We believe that by using nonlinear seismic imaging methods, new technologies can be developed that will discriminate and illuminate the reservoir rocks and their pore fluids against a background of nonproducing rocks.

Open natural fractures are highly nonlinear and contribute greatly to the fluid-flow mechanisms of a reservoir. The orientation and location of these fractures can be mapped using nonlinear seismic imaging methods.

Nonlinear seismic imaging

In geoscience and seismic exploration, a general assumption is made that the sedimentary reservoir rocks are elastically linear. However, a great deal of evidence based on scientific research done by US national laboratories (Los Alamos, etc.) suggests that the above assumption is not totally valid.

Sedimentary rocks contain an enormous variety of microscopic structural features that consist of different sizes of mineral grains that are bonded and in contact with each other in a totally disordered form.

Most reservoir rocks have intergranular cracks and voids, each with a different elastic property specific to its own composition. So, the elastic properties of the reservoir rocks are related to the stress-strain response of many complex structural features such as fractures, joints, contacts, and grain boundaries.

The complexity is further increased due to the nature of multiphase pore fluids and varying orders of porosity and permeability. The behavior of any one of these composite features is complex and in most cases nonlinear.

In the linear theory of elasticity, two elastic waves propagating simultaneously through a medium do not interact with each other. The equations of motion are linear and the principle of superposition holds.

In an elastically nonlinear medium, the two elastic waves interact with each other. Mixing of the frequencies of the two primary waves takes place; summed and differenced frequencies are generated. In 1963, Westervelt was the first to show that two near-source, colinear (parallel), high-frequency primary waves could interact with each other to produce acoustic waves with frequencies equal to the sum and difference frequencies of the primaries.
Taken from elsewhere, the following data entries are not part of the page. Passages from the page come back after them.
-- ==== Sys2Proof/Tests/Slice0.lean ====
section
/-! SUPPORT. Tests: words decoded, ill-formed terms refused, single steps, and for each statement with hypotheses a state that
meets them. -/

open Sys2Proof Sys2Proof.Machine Sys2Proof.Claims

namespace Sys2Proof.Tests

-- One theorem after another: each needs little memory, all of them at once too much.
set_option Elab.async false

/-! ### States -/

/-- A register file with s1 = a, s2 = b and s3 = 1. -/
def bank (a b : Word) : Vector Word 32 :=
  #v[0, a, b, 1, 0, 0, 0, 0, 0, 0, 0, 0, 0, 0, 0, 0, 0, 0, 0, 0, 0, 0, 0, 0, 0, 0, 0, 0, 0, 0, 0, 0]

/-- A stream in the first of two parcels of a block at 0x1000. -/
def stream1 (a b : Word) : Stream :=
  { Stream.reset with
    regs := bank a b, pos := ⟨0x1000, 0, 4, 1, .inside⟩ }

/-- A layout entry of one dimension for reading and writing: base, space, format, extent, and bytes between elements (R71). -/
def entry (base space efmt ext stride : Nat) : BitVec 512 :=
  BitVec.ofNat 512 (base + 2 ^ 57 * space + 2 ^ 60 * efmt + 2 ^ 98 + 2 ^ 99 + 2 ^ 128 * ext + 2 ^ 256 * stride + 2 ^ 208 * 2 ^ 208)

/-- A point of a core crew on core k, with five layouts: core scratch, FIFO bank 0, space 4, core scratch of no extent, and a remote
phaser. -/
def point1 (k : Nat) : Point :=
  ⟨0, 1, 0, k, 0, [5], false,
    [entry 64 0 4 16 8, entry 0 3 4 16 8, entry 0x4000 4 4 16 8, entry 64 0 4 0 8,
      BitVec.ofNat 512 (0x4000 + 2 ^ 57 * 5 + 2 ^ 60 * 4 + 2 ^ 74 * 65 + 2 ^ 98 + 2 ^ 99 + 2 ^ 128 * 16 + 2 ^ 256 * 8)],
    1, 0xFFFFFFFF, true, 0⟩

/-- A core that runs a point, s1 = a and s2 = b in each stream. -/
def core1 (k : Nat) (a b : Word) : Core :=
  { Core.reset with
    halted := false, point := some (point1 k), trapvec := 0x2000,
    strC := stream1 a b, strT := stream1 a b, strA := stream1 a b, strH := stream1 a b }

/-- Partition 0, formed of cluster 0, with records 0 to 15 and its root table at 0x10000. -/
def pcb1 : Pcb :=
  { Pcb.reset with
    clusters := 1, formed := true, poolCnt := 16, key := 1, tag := 1, troot := 16 }

/-- A device with cores 0 and 1 at work, stream st of core 0 to move. -/
def devOf (st : StreamId) (a b : Word) : State :=
  { State.reset with
    turn := some (0, st), cores := [(0, core1 0 a b), (1, core1 1 a b)], pcbs := [(0, pcb1)] }

/-- The same with s1 = 7 and s2 = 3. -/
def dev (st : StreamId) : State := devOf st 7 3

/-- Core 0 changed. -/
def onCore (s : State) (f : Core → Core) : State := s.setCore 0 (f (s.core 0))

/-- A stream of core 0 changed. -/
def onStream (s : State) (st : StreamId) (f : Stream → Stream) : State := s.setStream 0 st (f (s.stream 0 st))

/-- The partition block changed. -/
def onPcb (s : State) (f : Pcb → Pcb) : State := s.setPcb 0 (f (s.pcb 0))

/-- Words of code from an address on, and tables that map the first 128 GiB onto themselves for reading and writing. -/
def withCode (s : State) (a : Nat) (ws : List Nat) : State :=
  (s.hbmPut 1 0x10000 (leBytes 8 0xD)).hbmPut 1 a (ws.flatMap fun w => parcelBytes 32 w)

/-- Core 0 in privileged state. -/
def inHandler (s : State) : State := onCore s fun c => { c with priv := true, hregs := bank 7 3 }

/-- An outstanding access of a kind to some bytes. -/
def access (k : AccKind) (ls : List Loc) (v : Word) : Access := ⟨k, ls, v, 0, 0, 0, false, 0x1000, 0, 0⟩

/-- A stream of core 0 with one outstanding access. -/
def owing (s : State) (st : StreamId) (a : Access) : State := onStream s st fun x => { x with accesses := [a] }

/-- The meaning answers a next state. -/
def isNext (o : Out) : Bool :=
  match o with
  | .next _ => true
  | .fault _ => false
  | .refused _ => false

theorem isNext_next {o : Out} (h : isNext o = true) : ∃ t, o = .next t := by
  cases o <;> simp_all [isNext]

/-- The state a meaning answers. -/
def after (o : Out) : State :=
  match o with
  | .next s => s
  | .fault _ => State.reset
  | .refused _ => State.reset

/-- A stream that does not wait waits for nothing of a kind. -/
theorem idle {s : State} {k : Nat} {x : StreamId} (h : (s.stream k x).wait = none) (w : Nat → WaitOn × Nat) :
    ∀ n, (s.stream k x).wait ≠ some (w n) := by simp [h]

/-- Core 0 of the device waits in no PHNEXT. -/
theorem no_next_waits {s : State} (h : ∀ x ∈ streamIds, (s.stream 0 x).wait = none) : NoNextWaits s 0 := by
  intro x n ph r m
  have : (s.stream 0 x).wait = none := h x (by cases x <;> decide)
  simp [this]

/-- An instruction that the vector unit can take, at a stream that does not wait. -/
theorem vector_ready {s : State} {i : Instr} (h : s.turn = some (0, .t) ∧ (s.stream 0 .t).wait = none ∧ s.anyPending 0 .t (vecRegs i) = false ∧
    (∀ u ∈ (vecForm i).uses, u.tile < (s.core 0).ntiles) ∧ (s.core 0).vec = none ∧ (s.core 0).accepts (vecClaims i) = true) :
    VectorReady s 0 i :=
  ⟨⟨h.1, by simp [h.2.1], h.2.2.1, h.2.2.2.1⟩, h.2.2.2.2.1, h.2.2.2.2.2⟩

/-! ### Decoding: words the spec works out (R82 to R102) -/

/-- ADD_16 s3,s4; ADDI_16 s5,-3; MOV_16 s24,s23; LDI_16 s11,4; SHRI_16 s11,11; EPOST_16 e3; EWAIT_16 e0; TEMPTY_16 t5; PEND_16.
Source: 04_encoding.md (worked block chain), 08, 09, 13, 14 and 15. -/
theorem test_words_16 :
    decodeTableWord 16 0x0864 = some (.add16 3 4) ∧
    decodeTableWord 16 0x1CBD = some (.addi16 5 0b11101) ∧
    decodeTableWord 16 0x0717 = some (.mov16 24 23) ∧
    decodeTableWord 16 0x2164 = some (.ldi16 11 4) ∧
    decodeTableWord 16 0x296B = some (.shri16 11 11) ∧
    decodeTableWord 16 0x3003 = some (.epost16 3) ∧
    decodeTableWord 16 0x3400 = some (.ewait16 0) ∧
    decodeTableWord 16 0x3805 = some (.tempty16 5) ∧
    decodeTableWord 16 0x3C00 = some .pend16 := by decide +kernel

/-- 07_scalar_instructions.md, 04, 13 and 15: div s3, s4, s5; insi s9, 3, 1; addi s2, s2, -100; bne s8, s0, top; mul s12, s10, s2; andi s11, s11, 15; ldi s12, 0x3F800000. -/
theorem test_words_scalar :
    decodeTableWord 32 0x80642805 = some (.div 3 4 5) ∧
    decodeTableWord 32 0x89290003 = some (.insi 9 1 3) ∧
    decodeTableWord 32 0x84420F9C = some (.addi 2 2 0xF9C) ∧
    decodeTableWord 32 0x8D001FFC = some (.bne 8 0 0xFFC) ∧
    decodeTableWord 32 0x818A1002 = some (.mul 12 10 2) ∧
    decodeTableWord 32 0x856B100F = some (.andi 11 11 15) ∧
    decodeTableWord 32 0x89883F80 = some (.ldi 12 1 0x3F80) := by decide +kernel

/-- 07_scalar_instructions.md (atomic), 04, 13 and 15: atcas.acq s10, L3, s7; ldw s6, L9, s7; sth s12, L0, s10; stf s29, L0, s9; ldfe s10, L0, s11; std s20, L1, s13. -/
theorem test_words_memory :
    decodeTableWord 32 0x9A8E06B6 = some (.atcas 10 7 3 1) ∧
    decodeTableWord 32 0x918E1280 = some (.ldw 6 7 9 0) ∧
    decodeTableWord 32 0x93140120 = some (.sth 12 10 0 0) ∧
    decodeTableWord 32 0x975201C0 = some (.stf 29 9 0 0) ∧
    decodeTableWord 32 0x929601A0 = some (.ldfe 10 11 0 0) ∧
    decodeTableWord 32 0x951A0360 = some (.std 20 13 1 0) := by decide +kernel

/-- 08_sync_instructions.md, 14 and 15: phwait s5, s6; qres s20, s3; qpub s20, s28; qtake s20, s3; rnext s12; xsw t5; join th, core; waitc 0, 0, 0, 0; wwr w0, s13; wrd s14, w0; lamprel; pself s11; pcoord s9, 0. -/
theorem test_words_sync :
    decodeTableWord 32 0xA18A3800 = some (.phwait 6 5) ∧
    decodeTableWord 32 0xA5066800 = some (.qres 20 3) ∧
    decodeTableWord 32 0xA5387000 = some (.qpub 20 28) ∧
    decodeTableWord 32 0xA5067800 = some (.qtake 20 3) ∧
    decodeTableWord 32 0xA3008800 = some (.rnext 12) ∧
    decodeTableWord 32 0xA000D805 = some (.xsw 5) ∧
    decodeTableWord 32 0xA0002005 = some (.join 0 5) ∧
    decodeTableWord 32 0xA0001800 = some (.waitc 0 0 0 0) ∧
    decodeTableWord 32 0xA01AD000 = some (.wwr 13 0) ∧
    decodeTableWord 32 0xA380C800 = some (.wrd 14 0) ∧
    decodeTableWord 32 0xA000B800 = some .lamprel ∧
    decodeTableWord 32 0xA2C0F800 = some (.pself 11) ∧
    decodeTableWord 32 0xA240F000 = some (.pcoord 9 0) := by decide +kernel

/-- 08_sync_instructions.md and 16: srd s4, %trapcause; swr %wdog, s5; trap 5. -/
theorem test_words_sys :
    decodeTableWord 32 0xA9000010 = some (.srd 4 0x010) ∧
    decodeTableWord 32 0xA80A1101 = some (.swr 5 0x101) ∧
    decodeTableWord 32 0xA8002005 = some (.trap 5) := by decide +kernel

/-- 04_encoding.md and 09_tile_instructions.md: tmul t4, t2!, t3.t; tsrnd t9, t4!, t5. -/
theorem test_words_tt :
    decodeTableWord 32 0xB220111A = some (.tmul 0x20 0x11 0x1A) ∧
    decodeTableWord 32 0xB9482128 = some (.tsrnd 0x48 0x21 0x28) := by decide +kernel

/-- 09_tile_instructions.md, 13 and 15: tsig t7, t6!; tscal t2, t1, s9; tfill t1, s12; tgelu t16, t12!; tmma m1, t0, t4; tdrain.clamp t8, m0, bf16, rne; tdrainm L5, s12, m1, fp32, rne; taclr m0. -/
theorem test_words_tu_tm :
    decodeTableWord 32 0xC1070620 = some (.tsig 0x38 0x31) ∧
    decodeTableWord 32 0xC1820109 = some (.tscal 0x10 0x08 9) ∧
    decodeTableWord 32 0xC281000C = some (.tfill 0x08 12) ∧
    decodeTableWord 32 0xC1700C20 = some (.tgelu 0x80 0x61) ∧
    decodeTableWord 32 0xC4400800 = some (.tmma 1 0x00 0x20) ∧
    decodeTableWord 32 0xC5100011 = some (.tdrain 0 0x40 0 1 0 1) ∧
    decodeTableWord 32 0xC5C14300 = some (.tdrainm 1 5 12 0 0) ∧
    decodeTableWord 32 0xC6000000 = some (.taclr 0) := by decide +kernel

/-- 09_tile_instructions.md, 13 and 14: tcvt.sat t3, t2, e4m3, rne; tqnt t12, t8!, e4m3; ttrl t10, t9; tdesc t5, s2, s3, bf16; tget s4, t7, s6; tstats t9, s14; tdrd s11, t15; tfull t1. -/
theorem test_words_tc_td :
    decodeTableWord 32 0xC806040A = some (.tcvt 0x18 0x10 0 1 2) ∧
    decodeTableWord 32 0xC8581042 = some (.tqnt 0x60 0x41 0) ∧
    decodeTableWord 32 0xC8D41200 = some (.ttrl 0x50 0x48) ∧
    decodeTableWord 32 0xCC050219 = some (.tdesc 0x28 2 3 1) ∧
    decodeTableWord 32 0xCCE70430 = some (.tget 0x38 4 6) ∧
    decodeTableWord 32 0xCCC90E00 = some (.tstats 0x48 14) ∧
    decodeTableWord 32 0xCC6F0B00 = some (.tdrd 0x78 11) ∧
    decodeTableWord 32 0xCC410000 = some (.tfull 0x08) := by decide +kernel

/-- 11_array_instructions.md, 04 and 14: afwd p5, t8, t12; abwd p0, t4, t12; aupd p0, t0!, t4!; axfr p3; aasy p(s6), t16; aprog p0, t8!; argrw p1; amask p7, L12; astat p2, t20; aset ap.c0, s9; aset s9, ap.stat. -/
theorem test_words_array :
    decodeTableWord 32 0xD02A0300 = some (.afwd 5 2 0 3 0 0) ∧
    decodeTableWord 32 0xD1010300 = some (.abwd 0 1 0 3 0 0) ∧
    decodeTableWord 32 0xD2000908 = some (.aupd 0 0 1 1 1 0) ∧
    decodeTableWord 32 0xD3180000 = some (.axfr 3 0) ∧
    decodeTableWord 32 0xD5300404 = some (.aasy 6 4 0 1) ∧
    decodeTableWord 32 0xD6020800 = some (.aprog 0 2 1 0) ∧
    decodeTableWord 32 0xD7080000 = some (.argrw 1 0) ∧
    decodeTableWord 32 0xD8386000 = some (.amask 7 12 0) ∧
    decodeTableWord 32 0xDA100500 = some (.astat 2 20 0 0) ∧
    decodeTableWord 32 0xDF424000 = some (.asetWrite 8 9) ∧
    decodeTableWord 32 0xDFBA6000 = some (.asetRead 23 9) := by decide +kernel

/-- 12_hoist_instructions.md: hld t8, L3, s9, s10; hst t1!, L1, s9, s11; hsta t4.t, L5, s2, s3; hcpy L6, L2, s12; hsend L7, L2, s12; hfill L6, L0, s12. -/
theorem test_words_hoist :
    decodeTableWord 32 0xE0800D2A = some (.hld 8 3 9 10) ∧
    decodeTableWord 32 0xE218052B = some (.hst 1 2 1 9 11) ∧
    decodeTableWord 32 0xE4441443 = some (.hsta 4 1 5 2 3) ∧
    decodeTableWord 32 0xF0060260 = some (.hcpy 6 2 12) ∧
    decodeTableWord 32 0xF1070260 = some (.hsend 7 2 12) ∧
    decodeTableWord 32 0xF2060060 = some (.hfill 6 12) := by decide +kernel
This unique property of the elastically nonlinear behavior of the sedimentary reservoir rocks, where new frequencies are generated that were not present in the primary signals, can be effectively used to map in-situ reservoir properties.

Fractured reservoirs

In most of the carbonate and certain sandstone reservoirs, natural fractures are encountered that are open. The fractures control the directional permeability and the effective flow pathways for the hydrocarbons.

Mapping these fractures and their orientation is the key to the economic recovery of hydrocarbons from these reservoirs. At present, natural fracture characterization is of increasing importance, since the industry is venturing into increasing producible reserves from existing fields where production is declining.

Natural fractures in subsurface rocks are usually vertical and are mostly found in the formations that have gone through structural deformation or experienced regional stresses. These fractures commonly terminate at lithologic discontinuities within the reservoir formations.

These fractures can be closely or widely spaced and irregularly distributed. Quite often, swarms of fractures are encountered with unfractured intervals in between. Economic hydrocarbon production from the fractured reservoirs requires optimal access of the wellbore to the open fractures, which makes it extremely important that an accurate map of the open fracture system be available prior to any field infill and development program.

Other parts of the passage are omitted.